# TASK REQUIREMENTS
From the line with "have h7 : isCtl" through the line with "by_contra h", inclusive, return each line of the data below exactly and leave the rest out.

# RECORDS SHOWN
-- ==== Sys2Proof/Laws/Exec.lean ====
section
/-!
SUPPORT. What `exec` runs for each constructor of `Instr`: its meaning.
-/

namespace Sys2Proof.Machine

set_option Elab.async false
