/-- Service firmware calls for core 0. -/
def served (a : List Word) (f : State → State) : State := { area f with arg := .service 0 (a.getD 0 0) (a.getD 1 0) (a.getD 2 0) (a.getD 3 0) }

/-- The arguments of a core's call, and of service firmware's. -/
def argOf (s : State) (n : Nat) : Nat := (s.myCore.reg (BitVec.ofNat 6 n)).toNat
def argSvc (a : List Word) (n : Nat) : Nat := (([0, 0] ++ a).getD n 0).toNat

/-- The page of 1 GiB at 0x4000_0000 is mapped in partition 0. -/
def mapped (s : State) : State :=
  s.updPart 0 fun x =>
    { x with root := some 0x1000000, pages := [(pteKey 0 0x40000000, 0x2000001), (pteKey 1 0x40000000, leafEntry 0x80000000 3 false)] }
def oldPage : PageMap := ⟨0x40000000, 0x40000000, 0x80000000, 1⟩

/-- Core 5 has a store on its way to that page. -/
def storing (s : State) : State := s.updCore 5 (setOut [.store (physBase + 0x80000000) [1] 0x40000000])
def remap (n : Nat) : Remap := ⟨n, [oldPage], [], 9, some 5⟩
def remapping (n : Nat) (s : State) : State := mapped (s.updPart 0 fun x => { x with remap := some (remap n) })

/-- A call of `a` meets the hypotheses of a clause, with `f` done to the machine before it. -/
abbrev Meets (mk : List Word → (State → State) → State) (ok : State → Bool) (r : State → State) (arg : List Word → State → Nat → Nat)
    (a : List Word) (f : State → State) (p : State → State → (Nat → Nat) → Bool) : Prop :=
  (ok (mk a f) && p (mk a f) (r (mk a f)) (arg a (mk a f))) = true

/-- The hypotheses of the clauses of `AnyCalls` are met, for a caller whose calls `mk` makes; `x.any p` says that there is an `e` with
`x = some e` and `p e`. -/
abbrev CallsMet (mk : List Word → (State → State) → State) (ok : State → Bool) (r : State → State) (arg : List Word → State → Nat → Nat)
    (who : Nat) : Prop :=
  let m := Meets mk ok r arg
  let used (s : State) := s.updCore 3 (setEng .load [{ qe (.vmov plain 4 1 0) with sa := ⟨true, 41, 0, 0, 0, 0, 0⟩ }] [])
  m [40, nearA] id (fun _ r a => a 2 < 65536 && r.objUsed 0 (a 2) = false && (objImage r 0 (a 3)).any fun e => entryOk e) ∧
  m [65536, nearA] id (fun _ _ a => 65536 ≤ a 2) ∧ m [40, 8] id (fun _ r a => objImage r 0 (a 3) = none) ∧
  m [40, nearA + 64] id (fun _ r a => (objImage r 0 (a 3)).any fun e => entryOk e = false) ∧
  m [41] id (fun s r a => ((s.part 0).objs.find (a 2)).isSome && r.objUsed 0 (a 2) = false) ∧
  m [41] used (fun s r a => ((s.part 0).objs.find (a 2)).isSome && r.objUsed 0 (a 2)) ∧
  m [40] id (fun s _ a => (s.part 0).objs.find (a 2) = none) ∧
  m [0, 3, nearA + 128] id (fun s r a => a 2 ≤ 32 && a 3 < 64 && (s.cluster 0).part = 0 && (s.ring 0 3).claimed = (s.ring 0 3).head &&
    (sysBytes r 0 (a 4) 16).any fun bs => ringImageOk r 0 0 (dwordAt bs 0) (dwordAt bs 8)) ∧
  m [1, 3, nearA + 128] (withRing (ring 1 0 0 0)) (fun s r a => a 2 ≤ 32 && a 3 < 64 && (s.ring 0 3).claimed ≠ (s.ring 0 3).head &&
    (sysBytes r 0 (a 4) 16).any fun bs => ringImageOk r 0 0 (dwordAt bs 0) (dwordAt bs 8)) ∧
  m [3, 63] (fun s => s.updCluster 2 fun x => { x with part := 1 }) (fun s _ a => a 2 ≤ 32 && a 3 < 64 && (s.cluster (a 2 - 1)).part ≠ 0) ∧
  m [5, nearA + 144] id (fun _ r a => a 2 < 1024 && (r.xq 0 (a 2)).elim false (fun q => q.descs != []) = false &&
    (sysBytes r 0 (a 3) 16).any fun bs => xqConfigOk r 0 (BitVec.ofNat 128 (bytesNat bs))) ∧
  m [1023, nearA + 256] id (fun _ r a => a 2 < 1024 &&
    (sysBytes r 0 (a 3) 16).any fun bs => xqConfigOk r 0 (BitVec.ofNat 128 (bytesNat bs)) = false) ∧
  m [0x40000000, 4096, 4, 3] id (fun s r a => (s.part 0).remap = none && (s.part 0).root = none && s.usedPages = [] && a 4 ≤ 4 && a 5 < 4 &&
    a 2 % pageSize (a 4) = 0 && a 3 ≠ 0 && a 2 + roundUp (a 3) (pageSize (a 4)) ≤ winBase && roundUp (a 3) (pageSize (a 4)) / pageSize (a 4) = 1 &&
    ((s.part 0).mapped.filter fun x => x.meets (a 2) (roundUp (a 3) (pageSize (a 4)))) = [] && (s.part 0).pages = [] && s.mem.wf &&
    r.pagesUsed 0 ⟨who, [], [], s.nextId, some 0x40000000⟩ = false) ∧
  m [0x40000000, 4096, 4, 3] (fun s => storing (mapped s)) (fun s r a => (s.part 0).remap = none && s.rootOf 0 = some 0x1000000 &&
    ((s.part 0).mapped.filter fun x => x.meets (a 2) (roundUp (a 3) (pageSize (a 4)))) = [oldPage] && oldPage.size ≤ pageSize (a 4) &&
    (mapPages (a 4) (a 5) (⟨0, 65536, 0x1000000, 0⟩ :: s.usedPages) [oldPage] (s.part 0).pages [a 2]).isSome &&
    r.pagesUsed 0 ⟨who, [oldPage], (s.part 0).pages, s.nextId, some 0x40000000⟩) ∧
  (∀ g ∈ [(mapped, false), (fun s => storing (mapped s), true)], m [0x40000000, 0x40000000] g.1 fun s r a => (s.part 0).remap = none && a 2 % 4096 = 0 &&
    a 3 % 4096 = 0 && a 3 ≠ 0 && a 2 + a 3 ≤ winBase && ((s.part 0).mapped.filter fun x => x.meets (a 2) (a 3)) = [oldPage] &&
    a 2 ≤ oldPage.va && oldPage.va + oldPage.size ≤ a 2 + a 3 && r.pagesUsed 0 ⟨who, [oldPage], (s.part 0).pages, s.nextId, none⟩ = g.2) ∧
  m [1] (remapping who) (fun s r _ => (s.part 0).remap = some (remap (s.caller 0)) && r.pagesUsed 0 (remap (s.caller 0)) = false) ∧
  m [] (fun s => storing (remapping who s)) (fun s r _ => (s.part 0).remap = some (remap (s.caller 0)) && r.pagesUsed 0 (remap (s.caller 0))) ∧
  m [] (remapping 7) (fun s _ _ => (s.part 0).remap = some (remap 7) && 7 ≠ s.caller 0) ∧
  m [] (fun s => { s with sigNext := 1048576 }) (fun s _ _ => 1048576 ≤ s.sigNext) ∧
  m [nearA, nearA + 0x100] id (fun s r a => s.sigNext < 1048576 && (sysBytes r 0 (a 2) 32).isSome && a 3 = ownNear + 0x100 && (r.whoCore 0).own = some 0)

/-- A report of any size that fits below the end of near scratch has its place there. -/
theorem near_range (r : State) (w : Who) (hw : w.own = some 0) (n : Nat) (h : n ≤ 7000) : ∃ rs, resolveRange r w .wr (ownNear + 0x100) n = .ok rs := by
  have h1 : ¬vaLimit ≤ ownNear + 0x100 := by decide
  have h2 : winBase ≤ ownNear + 0x100 := by decide
  have h3 : winLoc r w (ownNear + 0x100) = some (nearLoc 0 + (ownNear + 0x100 - ownNear)) := by
    rw [winLoc, if_pos (by decide), hw]; rfl
  have h4 : winGap r w (ownNear + 0x100) (min (ownNear + 0x100 + n) (winEnd (ownNear + 0x100))) = none := by
    rw [winGap, if_neg (by decide), if_neg (by decide)]
  have h5 : ¬winEnd (ownNear + 0x100) < ownNear + 0x100 + n := by
    have : ownNear + 0x100 + 7000 ≤ winEnd (ownNear + 0x100) := by decide
    omega
  have h6 : window r w (ownNear + 0x100) n = .ok (some (nearLoc 0 + (ownNear + 0x100 - ownNear))) := by
    simp only [window, if_neg h1, if_neg (Nat.not_lt.mpr h2), h3, h4, if_neg h5]
  have h7 : isCtl (ownNear + 0x100) = false := by decide
  rw [resolveRange, if_pos h2, resolve, h6]
  simp only [h7]
  exact ⟨_, rfl⟩

/-- With at most two pages in use, each within a die, a page is found wherever the firmware looks first. -/
theorem finds (used : List PageMap) (first n : Nat) (hn : n = 4096 ∨ n = 65536 ∨ n = 0x40000000) (hl : used.length ≤ 2)
    (hd : ∀ m ∈ used, 0 < m.size ∧ m.pa % 0x8000000000 + m.size ≤ 0x8000000000) :
    ∃ pa, findPage used first n = some pa ∧ pa % 0x8000000000 + n ≤ 0x8000000000 := by
  have hs : (findPage used first n).isSome = true := by
    by_contra h
    rw [Bool.not_eq_true, Option.isSome_eq_false_iff, Option.isNone_iff_eq_none, findPage, List.find?_eq_none] at h
    have h0 := h 0 (List.mem_map.mpr ⟨0, by simp, by obtain rfl | rfl | rfl := hn <;> decide⟩)
    have h1 := h 0x8000000000 (List.mem_map.mpr ⟨0x8000000000, by simp, by obtain rfl | rfl | rfl := hn <;> decide⟩)
    have h2 := h 0x10000000000 (List.mem_map.mpr ⟨0x10000000000, by simp, by obtain rfl | rfl | rfl := hn <;> decide⟩)
    clear h
    match used, hl with
    | [], _ => simp [freeAt] at h0; omega
    | [a], _ => simp [freeAt] at h0 h1 h2 hd; omega
    | [a, b], _ => simp [freeAt] at h0 h1 h2 hd; omega
  obtain ⟨pa, h⟩ := Option.isSome_iff_exists.mp hs
  have := List.find?_some h
  simp only [freeAt, Bool.and_eq_true, decide_eq_true_eq] at this
  exact ⟨pa, h, by omega⟩

/-- A page of one table level is mapped in empty tables when a page and a table are free. -/
theorem map_page (z rights va pa pt : Nat) (used : List PageMap) (hl : (sizeLevel z).1 = 1)
    (hp : findPage used (Config.freePage used.length z) (pageSize z) = some pa)
    (ht : findPage (⟨va, pageSize z, pa, 1⟩ :: used) (Config.freePage (used.length + 1) 0) 4096 = some pt) :
    ∃ t ms, mapPages z rights used [] [] [va] = some (t, ms) := by
  simp [mapPages, choosePage, hl, hp, openTables, clearRange, ht, pteV, Tab.get, Tab.find]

# EXERCISE RESULT
  have h7 : isCtl (ownNear + 0x100) = false := by decide
  rw [resolveRange, if_pos h2, resolve, h6]
  simp only [h7]
  exact ⟨_, rfl⟩

/-- With at most two pages in use, each within a die, a page is found wherever the firmware looks first. -/
theorem finds (used : List PageMap) (first n : Nat) (hn : n = 4096 ∨ n = 65536 ∨ n = 0x40000000) (hl : used.length ≤ 2)
    (hd : ∀ m ∈ used, 0 < m.size ∧ m.pa % 0x8000000000 + m.size ≤ 0x8000000000) :
    ∃ pa, findPage used first n = some pa ∧ pa % 0x8000000000 + n ≤ 0x8000000000 := by
  have hs : (findPage used first n).isSome = true := by
    by_contra h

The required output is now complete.